» **Records to process**:
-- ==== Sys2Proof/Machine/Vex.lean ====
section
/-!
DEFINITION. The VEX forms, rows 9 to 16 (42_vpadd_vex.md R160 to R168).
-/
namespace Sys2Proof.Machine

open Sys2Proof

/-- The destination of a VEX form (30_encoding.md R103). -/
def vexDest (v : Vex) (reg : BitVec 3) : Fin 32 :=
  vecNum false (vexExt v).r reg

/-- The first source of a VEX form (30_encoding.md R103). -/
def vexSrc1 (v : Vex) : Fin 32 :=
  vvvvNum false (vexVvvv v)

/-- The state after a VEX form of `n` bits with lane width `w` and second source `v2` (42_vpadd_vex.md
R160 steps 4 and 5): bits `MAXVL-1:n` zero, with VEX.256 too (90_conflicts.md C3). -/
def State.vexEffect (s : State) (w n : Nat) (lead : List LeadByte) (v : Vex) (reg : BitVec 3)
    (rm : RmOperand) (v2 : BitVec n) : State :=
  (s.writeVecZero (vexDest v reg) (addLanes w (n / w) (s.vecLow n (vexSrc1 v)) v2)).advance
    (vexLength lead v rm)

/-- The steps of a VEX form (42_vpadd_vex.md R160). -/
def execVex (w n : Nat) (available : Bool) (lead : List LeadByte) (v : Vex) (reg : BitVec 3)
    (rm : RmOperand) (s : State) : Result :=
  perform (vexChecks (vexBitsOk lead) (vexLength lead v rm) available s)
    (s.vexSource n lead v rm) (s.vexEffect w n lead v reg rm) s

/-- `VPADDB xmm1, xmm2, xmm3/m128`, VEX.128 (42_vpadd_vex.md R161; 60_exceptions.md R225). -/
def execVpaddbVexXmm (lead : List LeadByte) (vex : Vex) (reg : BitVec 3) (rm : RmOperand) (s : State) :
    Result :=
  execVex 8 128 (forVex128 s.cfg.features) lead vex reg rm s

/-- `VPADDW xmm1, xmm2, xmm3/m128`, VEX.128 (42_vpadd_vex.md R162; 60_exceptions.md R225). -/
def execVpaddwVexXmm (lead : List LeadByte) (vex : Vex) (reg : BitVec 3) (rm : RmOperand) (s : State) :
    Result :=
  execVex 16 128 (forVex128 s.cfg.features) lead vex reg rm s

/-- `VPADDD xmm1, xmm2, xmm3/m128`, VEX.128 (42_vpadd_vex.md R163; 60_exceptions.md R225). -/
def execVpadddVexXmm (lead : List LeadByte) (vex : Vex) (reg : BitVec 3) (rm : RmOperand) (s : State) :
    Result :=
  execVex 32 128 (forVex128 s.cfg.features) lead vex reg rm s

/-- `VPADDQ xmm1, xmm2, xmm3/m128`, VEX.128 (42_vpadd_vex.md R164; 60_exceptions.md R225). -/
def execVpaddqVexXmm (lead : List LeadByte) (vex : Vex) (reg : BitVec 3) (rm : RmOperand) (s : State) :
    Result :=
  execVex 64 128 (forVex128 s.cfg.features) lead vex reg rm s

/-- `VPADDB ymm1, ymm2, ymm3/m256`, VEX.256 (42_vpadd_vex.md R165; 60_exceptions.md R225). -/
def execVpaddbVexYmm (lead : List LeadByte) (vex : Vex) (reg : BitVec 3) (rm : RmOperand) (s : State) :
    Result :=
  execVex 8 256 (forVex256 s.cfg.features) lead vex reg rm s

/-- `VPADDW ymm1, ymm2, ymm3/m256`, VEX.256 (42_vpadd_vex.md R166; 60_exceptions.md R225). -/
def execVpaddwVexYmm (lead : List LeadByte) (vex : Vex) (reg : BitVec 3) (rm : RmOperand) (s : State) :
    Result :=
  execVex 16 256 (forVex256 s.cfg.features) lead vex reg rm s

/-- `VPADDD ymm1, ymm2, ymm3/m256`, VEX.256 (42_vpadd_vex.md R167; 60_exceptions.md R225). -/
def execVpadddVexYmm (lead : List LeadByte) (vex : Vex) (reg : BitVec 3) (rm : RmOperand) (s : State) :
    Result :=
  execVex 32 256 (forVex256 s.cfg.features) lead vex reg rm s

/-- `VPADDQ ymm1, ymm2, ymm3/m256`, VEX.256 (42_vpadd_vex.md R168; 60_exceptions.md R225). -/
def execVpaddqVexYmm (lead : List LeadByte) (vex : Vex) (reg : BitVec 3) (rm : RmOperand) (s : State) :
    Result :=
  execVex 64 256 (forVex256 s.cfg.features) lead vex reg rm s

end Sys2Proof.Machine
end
---
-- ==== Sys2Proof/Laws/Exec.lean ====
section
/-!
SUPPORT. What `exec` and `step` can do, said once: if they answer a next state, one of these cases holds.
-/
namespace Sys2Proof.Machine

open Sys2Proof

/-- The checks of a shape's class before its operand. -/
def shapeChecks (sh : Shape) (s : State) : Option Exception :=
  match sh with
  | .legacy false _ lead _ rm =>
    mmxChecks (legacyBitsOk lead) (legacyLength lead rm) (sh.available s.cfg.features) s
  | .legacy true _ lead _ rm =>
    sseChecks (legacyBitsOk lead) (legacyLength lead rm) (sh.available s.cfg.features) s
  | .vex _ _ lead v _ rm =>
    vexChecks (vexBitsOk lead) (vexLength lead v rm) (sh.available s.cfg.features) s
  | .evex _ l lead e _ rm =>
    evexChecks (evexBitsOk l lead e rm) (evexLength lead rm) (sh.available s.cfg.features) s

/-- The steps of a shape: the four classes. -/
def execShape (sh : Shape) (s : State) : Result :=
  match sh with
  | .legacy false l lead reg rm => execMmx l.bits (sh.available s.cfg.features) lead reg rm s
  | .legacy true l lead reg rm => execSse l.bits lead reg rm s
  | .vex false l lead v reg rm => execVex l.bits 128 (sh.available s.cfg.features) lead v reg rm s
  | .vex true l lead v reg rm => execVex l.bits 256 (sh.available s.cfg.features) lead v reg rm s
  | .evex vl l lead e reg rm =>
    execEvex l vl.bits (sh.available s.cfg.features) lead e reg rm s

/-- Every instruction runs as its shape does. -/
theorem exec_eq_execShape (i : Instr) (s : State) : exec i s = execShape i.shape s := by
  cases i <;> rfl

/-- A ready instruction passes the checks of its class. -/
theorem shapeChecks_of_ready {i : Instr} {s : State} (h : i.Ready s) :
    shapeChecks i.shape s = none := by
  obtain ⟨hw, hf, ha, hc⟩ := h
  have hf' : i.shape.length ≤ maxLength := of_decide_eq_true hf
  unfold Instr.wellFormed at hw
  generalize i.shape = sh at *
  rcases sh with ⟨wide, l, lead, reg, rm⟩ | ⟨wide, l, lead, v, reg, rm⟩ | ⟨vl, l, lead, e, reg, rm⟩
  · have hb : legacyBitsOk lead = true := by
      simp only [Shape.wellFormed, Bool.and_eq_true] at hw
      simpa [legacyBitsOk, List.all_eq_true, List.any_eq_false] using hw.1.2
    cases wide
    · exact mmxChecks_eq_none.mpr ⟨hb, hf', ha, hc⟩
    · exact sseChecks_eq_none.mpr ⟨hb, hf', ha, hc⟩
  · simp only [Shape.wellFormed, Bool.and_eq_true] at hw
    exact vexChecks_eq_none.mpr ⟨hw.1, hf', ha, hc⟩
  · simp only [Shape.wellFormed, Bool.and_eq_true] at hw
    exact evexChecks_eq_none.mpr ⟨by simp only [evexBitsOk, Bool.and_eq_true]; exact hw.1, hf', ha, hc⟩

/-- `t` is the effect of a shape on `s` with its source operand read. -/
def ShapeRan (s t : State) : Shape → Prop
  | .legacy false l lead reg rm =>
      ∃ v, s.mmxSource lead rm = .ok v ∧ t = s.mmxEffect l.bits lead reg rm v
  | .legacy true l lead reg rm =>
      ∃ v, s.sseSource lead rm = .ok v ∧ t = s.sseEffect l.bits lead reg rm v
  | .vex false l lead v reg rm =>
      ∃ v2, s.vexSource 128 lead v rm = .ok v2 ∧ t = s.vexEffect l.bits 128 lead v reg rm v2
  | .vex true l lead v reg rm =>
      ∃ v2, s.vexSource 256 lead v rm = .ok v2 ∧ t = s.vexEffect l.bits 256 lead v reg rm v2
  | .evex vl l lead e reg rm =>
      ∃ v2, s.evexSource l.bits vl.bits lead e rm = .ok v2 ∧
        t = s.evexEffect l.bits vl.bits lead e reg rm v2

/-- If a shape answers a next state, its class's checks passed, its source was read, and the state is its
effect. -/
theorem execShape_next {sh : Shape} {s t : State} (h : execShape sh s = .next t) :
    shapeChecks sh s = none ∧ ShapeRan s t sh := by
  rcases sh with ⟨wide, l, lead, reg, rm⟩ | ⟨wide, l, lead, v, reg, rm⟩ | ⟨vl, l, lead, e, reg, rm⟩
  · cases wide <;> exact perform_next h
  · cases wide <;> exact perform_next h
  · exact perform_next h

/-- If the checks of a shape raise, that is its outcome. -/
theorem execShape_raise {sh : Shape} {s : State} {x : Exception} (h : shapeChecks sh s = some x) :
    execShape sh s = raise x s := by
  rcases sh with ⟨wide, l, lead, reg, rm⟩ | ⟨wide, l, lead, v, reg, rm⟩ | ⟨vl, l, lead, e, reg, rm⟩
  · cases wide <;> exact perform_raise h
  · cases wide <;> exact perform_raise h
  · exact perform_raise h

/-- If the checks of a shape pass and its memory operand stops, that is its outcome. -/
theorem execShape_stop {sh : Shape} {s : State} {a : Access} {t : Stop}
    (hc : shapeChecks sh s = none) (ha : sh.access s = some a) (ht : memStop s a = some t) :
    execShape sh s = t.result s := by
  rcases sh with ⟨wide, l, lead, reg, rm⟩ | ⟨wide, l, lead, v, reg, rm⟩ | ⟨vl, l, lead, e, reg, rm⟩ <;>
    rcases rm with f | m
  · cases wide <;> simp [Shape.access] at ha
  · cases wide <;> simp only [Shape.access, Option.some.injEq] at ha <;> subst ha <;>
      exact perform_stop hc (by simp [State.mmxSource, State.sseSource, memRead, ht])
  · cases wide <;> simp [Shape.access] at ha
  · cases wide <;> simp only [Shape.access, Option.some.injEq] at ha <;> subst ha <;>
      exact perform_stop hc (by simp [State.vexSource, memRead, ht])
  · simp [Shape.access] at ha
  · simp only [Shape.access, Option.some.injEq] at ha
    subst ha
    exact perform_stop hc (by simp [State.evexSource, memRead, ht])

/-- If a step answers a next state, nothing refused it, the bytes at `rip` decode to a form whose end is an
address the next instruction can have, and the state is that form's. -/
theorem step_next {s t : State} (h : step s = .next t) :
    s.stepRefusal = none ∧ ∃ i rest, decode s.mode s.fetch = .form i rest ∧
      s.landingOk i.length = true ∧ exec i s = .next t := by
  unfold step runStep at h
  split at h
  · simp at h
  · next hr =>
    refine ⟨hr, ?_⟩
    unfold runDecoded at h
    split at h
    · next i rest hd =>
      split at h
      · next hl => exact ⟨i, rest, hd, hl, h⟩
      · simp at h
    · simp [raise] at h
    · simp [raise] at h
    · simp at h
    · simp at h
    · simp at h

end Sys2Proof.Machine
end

» **Activity**:
Print, from the entries above, the line with "vecNum false (vexExt v).r reg", the line with "The state after" and all lines between them, exactly and with nothing else.

» **Answer to the exercise**:
  vecNum false (vexExt v).r reg

/-- The first source of a VEX form (30_encoding.md R103). -/
def vexSrc1 (v : Vex) : Fin 32 :=
  vvvvNum false (vexVvvv v)

/-- The state after a VEX form of `n` bits with lane width `w` and second source `v2` (42_vpadd_vex.md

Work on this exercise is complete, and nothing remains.